Spring and local JMS transactions
Posted by danielmeyer on July 1, 2008
Here’s some stuff about how you apparently* use Spring with local JMS transactions enabled.
Sending messages
For sending messages, it looks like you’d just call setSessionTransacted(true) on the jmsTemplate instance. Seems simple enough.
Receiving messages
To enable local JMS transactions on the receiving end, looks like you just call setSessionTransacted(true) on the DefaultMessageListenerContainer. So I guess you’d have something like this in your Spring beans file:
<bean id="myListenerContainer" class="org.springframework.jms.listener.DefaultMessageListenerContainer">
<property name="concurrentConsumers" value="${consumerThreadCount}" />
<property name="connectionFactory" ref="jmsConnectionFactory" />
<property name="destination" ref="myQueue" />
<property name="messageListener" ref="myQueueListener" />
<property name="sessionTransacted" value="true" />
</bean>
Hey, look, that’s just what the example in the Spring manual JMS chapter’s section on Transactions shows!

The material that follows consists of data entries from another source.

/-! ### Asset requests -/

/-- The record, header and run an accepted UPLOAD_BEGIN makes, for an Image and for a GlyphSet, whose advance widths above 64 are clamped (R170,
R171, R176): the run is the lowest that fits. That the program of the header starts at once on an idle memory with no mark pending, and waits
otherwise, is read from R174 (DEDUCED, log 24). That widths given with an Image, and dimensions given with a GlyphSet, are not looked at is the
model's choice (log 26), as is the ms from which the operation counts (log 46). -/
def Obligations.UploadBeginAllocatesFirstFit : Prop :=
  ∀ (p : PortId) (q : Byte) (u : UploadFields) (kind : AssetKind) (width height count first : Nat) (widths : List Nat) (s : State),
    Taken p 47 s → AssetLaw s → 1 ≤ u.id → u.id ≤ 255 → u.kind = .known kind →
    (kind = .image ∧ u.dims = some (width, height) ∧ 1 ≤ width ∧ width ≤ 48 ∧ 1 ≤ height ∧ height ≤ 16 ∧ widths = []
        ∧ count = 1 + 2 * width * height
      ∨ kind = .glyphSet ∧ u.widths = some widths ∧ widths.length = 256 ∧ width = 0 ∧ height = 0 ∧ count = 33) →
    s.assets.upload = none → s.assets.reclaim = none → (∀ e ∈ s.assets.records, e.id = u.id → e.state = .retired) →
    first + count ≤ 16384 → (∀ n, first ≤ n → n < first + count → keyGet n s.assets.pageMap = none) →
    (∀ m, m < first → ∃ n, m ≤ n ∧ n < m + count ∧ (keyGet n s.assets.pageMap).isSome = true) →
    Defers (.uploadBegin p q u) p (.upload q 47) [.assets] untouched s
      (fun t =>
        t.assets.upload = some { owner := p, id := u.id, first := first, count := count, committed := 0, job := some .header, orphan := false,
                                 adjusted := decide (∃ w ∈ widths, 64 < w) }
        ∧ t.assets.records = s.assets.records ++ [{ id := u.id, kind := kind, width := width, height := height, first := first,
                                                    count := count, state := .writing }]
        ∧ (∀ n, keyGet n t.assets.pageMap = if first ≤ n ∧ n < first + count then some (.part first) else keyGet n s.assets.pageMap)
        ∧ keyGet first t.assets.copies
            = some (.header { id := u.id, kind := kind, width := width, height := height, count := count, widths := widths.map (min 64),
                              writing := true, complete := false, retired := false })
        ∧ t.assets.nor = s.assets.nor ∧ t.assets.buffer = [] ∧ t.assets.retireList = s.assets.retireList
        ∧ t.assets.op = if s.assets.op = none ∧ s.assets.retireList = [] then some { kind := .program .header, since := s.clock.now }
            else s.assets.op)

/-- UPLOAD_LOAD, UPLOAD_COMMIT, UPLOAD_FINISH and UPLOAD_ABORT of the owner (R175, R177 to R180): the buffer takes the bytes and every other byte of
it stays; a page, then the Complete mark, is asked for; an abort retires the record. With no upload open, or another port's, each is refused before
its own checks (R175). That a program starts at once on an idle memory with no mark pending, and waits otherwise, is read from R174 (DEDUCED, log
24). The ms from which an operation asked for between two ms steps counts is the model's choice (log 46). -/
def Obligations.UploadRequestsAct : Prop :=
  (∀ (p : PortId) (q : Byte) (u : Upload) (s : State), s.assets.upload = some u → u.owner = p → u.orphan = false → u.job = none →
    (∀ offset data, Taken p 48 s → 1 ≤ data.length → data.length ≤ 256 → offset + data.length ≤ 4096 →
      Answers (.uploadLoad p q offset data) p q 48 (doneWith []) [.assets] untouched s
        (fun t => (∀ a, keysRising s.assets.buffer = true → cellRead t.assets.buffer a
              = if h : offset ≤ a ∧ a < offset + data.length then data[a - offset]'(by omega) else cellRead s.assets.buffer a)
          ∧ t.assets = { s.assets with buffer := t.assets.buffer }))
    ∧ (Taken p 49 s → s.assets.reclaim = none → u.committed + 1 < u.count →
      Defers (.uploadCommit p q) p (.upload q 49) [.assets] untouched s
        (fun t => t.assets = { s.assets with
            upload := some { u with job := some (.page (u.first + 1 + u.committed)) }
            copies := t.assets.copies
            op := if s.assets.op = none ∧ s.assets.retireList = [] then
                some { kind := .program (.page (u.first + 1 + u.committed)), since := s.clock.now } else s.assets.op }
          ∧ (keysRising s.assets.copies = true → t.assets.copyOf (u.first + 1 + u.committed) = .content s.assets.buffer)
          ∧ ∀ n, n ≠ u.first + 1 + u.committed → t.assets.copyOf n = s.assets.copyOf n))
    ∧ (Taken p 50 s → s.assets.reclaim = none → u.count ≤ u.committed + 1 →
      Defers (.uploadFinish p q) p (.upload q 50) [.assets] untouched s
        (fun t => t.assets = { s.assets with
            upload := some { u with job := some .completeMark }
            op := if s.assets.op = none ∧ s.assets.retireList = [] then some { kind := .program .completeMark, since := s.clock.now }
                else s.assets.op }))
    ∧ (Taken p 51 s →
      Answers (.uploadAbort p q) p q 51 (doneWith []) [.assets] untouched s
        (fun t => t.assets = { s.assets with
            upload := none, buffer := []
            retireList := s.assets.retireList ++ [u.first]
            records := s.assets.records.map (fun e => if e.first = u.first then { e with state := .retired } else e)
            copies := s.assets.copies.filter (fun e => decide (e.1 < u.first ∨ u.first + u.count ≤ e.1)) })))
  ∧ (∀ (p : PortId) (q : Byte) (s : State), (s.assets.upload = none ∨ ∃ u, s.assets.upload = some u ∧ u.owner ≠ p) →
    ∀ o, o = (if s.assets.upload = none then ResultCode.noSuchThing else ResultCode.busy) →
    (∀ offset data, Taken p 48 s → Answers (.uploadLoad p q offset data) p q 48 (refusal o) [] untouched s (fun _ => True))
    ∧ (Taken p 49 s → Answers (.uploadCommit p q) p q 49 (refusal o) [] untouched s (fun _ => True))
    ∧ (Taken p 50 s → Answers (.uploadFinish p q) p q 50 (refusal o) [] untouched s (fun _ => True))
    ∧ (Taken p 51 s → Answers (.uploadAbort p q) p q 51 (refusal o) [] untouched s (fun _ => True)))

Managed vs. Unmanaged Transactions
There’s another concept here: managed vs. unmanaged transactions. The above example is how you’d enable transactions for an unmanaged session (which I think in Spring means you have not set the transactionManager property on your messagelistenercontainer.) The Spring manual, Section 19.4.5. Processing messages within transactions, speaks to this as well.
Rollbacks
So… how do you rollback
- a message in a transacted but un-transaction-managed JMS session in Spring?
- a message in a transaction-managed JMS session in Spring?
Guess we’ll need a third installment. :)
*I haven’t actually tried any of this, I’m just looking through the Spring manual.